**Task**: In the data below, which lines hold the word "then"? Copy them.

########################################

-- ==== Sys2Proof/Machine/Dma.lean ====
section
/-! DEFINITION. The tile DMA engines: descriptors and their checks (R172, R173), the move (R174, R175),
chain signatures (R375), chain ends (R101, R161), COPY transfers (R42), translation walks made on a
requester's behalf (R228, R231) and invalidation (R234). -/

namespace Sys2Proof.Machine

/-! ## Regulation (R349 to R353) -/

/-- The address that a context's virtual address reaches now, for the level of its requests. -/
def peek (s : State) (tl : TileId) (c : CtxId) (va : Nat) (write : Bool) : Nat :=
  match tlbFind (tileOf s tl) c va write with
  | some pa => pa
  | none =>
    match walk s c (tileDie tl).val va write with
    | .leaf base _ pa _ _ => pa + (va - base)
    | _ => 0x6000_0000_0000

/-- Requests of a context on a tile's engine to a physical address pause. -/
def contextPaused (s : State) (tl : TileId) (c : CtxId) (pa : Nat) : Bool :=
  let x := ctxOf s c
  countPaused x.cls (tabGet 0 s.part.counts (tileKey tl c)) x.guarantee.toNat x.limit.toNat (queueLevel s pa)

/-- Requests of a context on a tile's engine to a virtual address wait. -/
def enginePaused (s : State) (tl : TileId) (c : CtxId) (va : Nat) (write : Bool) : Bool :=
  let pa := peek s tl c va write
  contextPaused s tl c pa || hostHeld s c pa

/-! ## Descriptors -/

/-- Fields of a DMA descriptor (R172). -/
def ddAddr (d : List Byte) (off : Nat) : Nat := field d off 6
def ddSpace (d : List Byte) (off : Nat) : Nat := bits (field d (off + 6) 2) 1 0
def ddLength (d : List Byte) : Nat := field d 16 4
def ddRows (d : List Byte) : Nat := field d 20 4
def ddStride (d : List Byte) (off : Nat) : Int := signedOf 32 (field d off 4)
def ddNext (d : List Byte) : Nat := field d 32 4
def ddSync (d : List Byte) : Nat := field d 36 2
def ddSignal (d : List Byte) : Bool := bit (field d 38 2) 0

/-- First byte of row `i` of a range. -/
def rowStart (base : Nat) (stride : Int) (i : Nat) : Int := (base : Int) + stride * i

/-- Every row of a range lies in its space; a row that starts below 0 does not. -/
def rowsFit (base : Nat) (stride : Int) (rows len space : Nat) : Bool :=
  let top : Int := if space = 0 then 0x1_0000_0000 else 0x1_0000_0000_0000
  let ok (i : Nat) : Bool :=
    decide (0 ≤ rowStart base stride i) && decide (rowStart base stride i + len ≤ top)
  rows == 0 || len == 0 || (ok 0 && ok (rows - 1))

/-- Whether some `j < rows` has `x - len < j × stride < x + len`. -/
def someRow (x stride : Int) (rows len : Nat) : Bool :=
  if stride = 0 then decide (-(len : Int) < x) && decide (x < len)
  else
    let (x, t) := if 0 < stride then (x, stride) else (-x, -stride)
    let j := max 0 ((x - len) / t + 1)
    decide (j < rows) && decide (j * t < x + len)

/-- The source and destination rows overlap as written (R173). Whether two strided ranges overlap by their spans or by their
rows' bytes the manual does not say: here by their bytes (DESIGN CHOICE, log 158). -/
def rangesMeet (d : List Byte) : Bool :=
  let rows := ddRows d
  let len := ddLength d
  rows != 0 && len != 0 && ddSpace d 0 == ddSpace d 8 &&
    (List.range rows).any (fun i =>
      someRow (rowStart (ddAddr d 0) (ddStride d 24) i - ddAddr d 8) (ddStride d 28) rows len)

/-- The descriptor's checks of R17 and R173, reserved fields included; `count` is its number in the
chain. -/
def descriptorOk (s : State) (c : CtxId) (d : List Byte) (count : Nat) : Bool :=
  decide (ddSpace d 0 ≤ 1) && decide (ddSpace d 8 ≤ 1) &&
    bits (field d 6 2) 15 2 == 0 && bits (field d 14 2) 15 2 == 0 &&
    decide (ddLength d ≤ 0x400_0000) && decide (ddRows d ≤ 65536) &&
    (ddNext d == 0xFFFFFFFF || ddNext d % 64 == 0) && field d 38 2 / 2 == 0 && allZero (slice d 40 24) &&
    (decide (2 ^ 32 > ddAddr d 0) || ddSpace d 0 == 1) && (decide (2 ^ 32 > ddAddr d 8) || ddSpace d 8 == 1) &&
    rowsFit (ddAddr d 0) (ddStride d 24) (ddRows d) (ddLength d) (ddSpace d 0) &&
    rowsFit (ddAddr d 8) (ddStride d 28) (ddRows d) (ddLength d) (ddSpace d 8) &&
    !rangesMeet d && (!ddSignal d || inSyncRange s.part (ctxOf s c).cls (ddSync d)) && decide (count ≤ 4096)

/-! ## The chain -/

/-- Changes a chain in flight. -/
def modChain (s : State) (x : Chain) (f : Chain → Chain) : State :=
  setChains s (s.tl.chains.map (fun y => if y.tile = x.tile ∧ y.ch = x.ch then f y else y))

/-- Takes a chain out of flight and folds its signature into its instance's DMA signature (R375). -/
def dropChain (s : State) (x : Chain) : State :=
  let cur := (s.tl.chains.find? (fun y => y.tile == x.tile && y.ch == x.ch)).getD x
  let s1 := setChains s (s.tl.chains.filter (fun y => !(y.tile == x.tile && y.ch == x.ch)))
  let s2 := modInst s1 x.inst (fun i => { i with
    sigs := i.sigs.setIfInBounds 4 (i.sigs.getD 4 0 ^^^ rotl64 cur.sig (x.number % 64)) })
  if (chainsOf s2 x.inst).isEmpty then
    modInst s2 x.inst (fun i => if i.wait = .dma then { i with wait := .ready } else i)
  else s2

/-- A chain ends: an instance suspended at `dwait.y` becomes ready when it was the last (R161), a golden
run that waits for it gets its verdict, an item that waits for it completes. -/
def endChain (s : State) (x : Chain) : State :=
  let s1 := dropChain s x
  let s2 := match findInst s1 x.inst with
    | some i => goldenVerdict s1 i
    | none => s1
  settle s2 x.inst.item

/-- A chain ends on a fault or error of its access (R174). -/
def failChain (s : State) (x : Chain) (e : VaErr) : State :=
  transferFault (dropChain s x) x.tile x.ctx x.inst.item (some x.inst) (if x.golden then some x.inst else none) e

/-- A chain ends on an invalid descriptor (R173). -/
def badDescriptor (s : State) (x : Chain) : State :=
  let s1 := dropChain s x
  if x.golden then goldenChainFail s1 x.inst
  else faultContext s1 x.ctx stIllegalInstruction (x.pc.setWidth 32) (some x.tile) (some x.inst.item)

########################################

**Task answer**:
  let top : Int := if space = 0 then 0x1_0000_0000 else 0x1_0000_0000_0000
  if stride = 0 then decide (-(len : Int) < x) && decide (x < len)
    let (x, t) := if 0 < stride then (x, stride) else (-x, -stride)
  setChains s (s.tl.chains.map (fun y => if y.tile = x.tile ∧ y.ch = x.ch then f y else y))
  if (chainsOf s2 x.inst).isEmpty then
    modInst s2 x.inst (fun i => if i.wait = .dma then { i with wait := .ready } else i)
  transferFault (dropChain s x) x.tile x.ctx x.inst.item (some x.inst) (if x.golden then some x.inst else none) e
  if x.golden then goldenChainFail s1 x.inst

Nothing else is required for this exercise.